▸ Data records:
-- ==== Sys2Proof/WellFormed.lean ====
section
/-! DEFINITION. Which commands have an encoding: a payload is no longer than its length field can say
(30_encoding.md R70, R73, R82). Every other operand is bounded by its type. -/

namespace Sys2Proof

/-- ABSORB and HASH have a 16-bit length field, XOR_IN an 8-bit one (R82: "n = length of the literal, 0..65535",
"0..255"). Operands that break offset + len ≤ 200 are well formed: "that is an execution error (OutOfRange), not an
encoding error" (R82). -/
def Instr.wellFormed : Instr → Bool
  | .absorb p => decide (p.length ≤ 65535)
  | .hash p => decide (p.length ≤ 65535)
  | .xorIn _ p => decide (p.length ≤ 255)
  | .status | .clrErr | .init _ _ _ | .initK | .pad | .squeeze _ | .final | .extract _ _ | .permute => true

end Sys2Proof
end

▸ EXERCISE DIRECTIONS: Calculate the number of lines above that include the word "decide", giving that number by itself.

▸ TASK RESPONSE: 3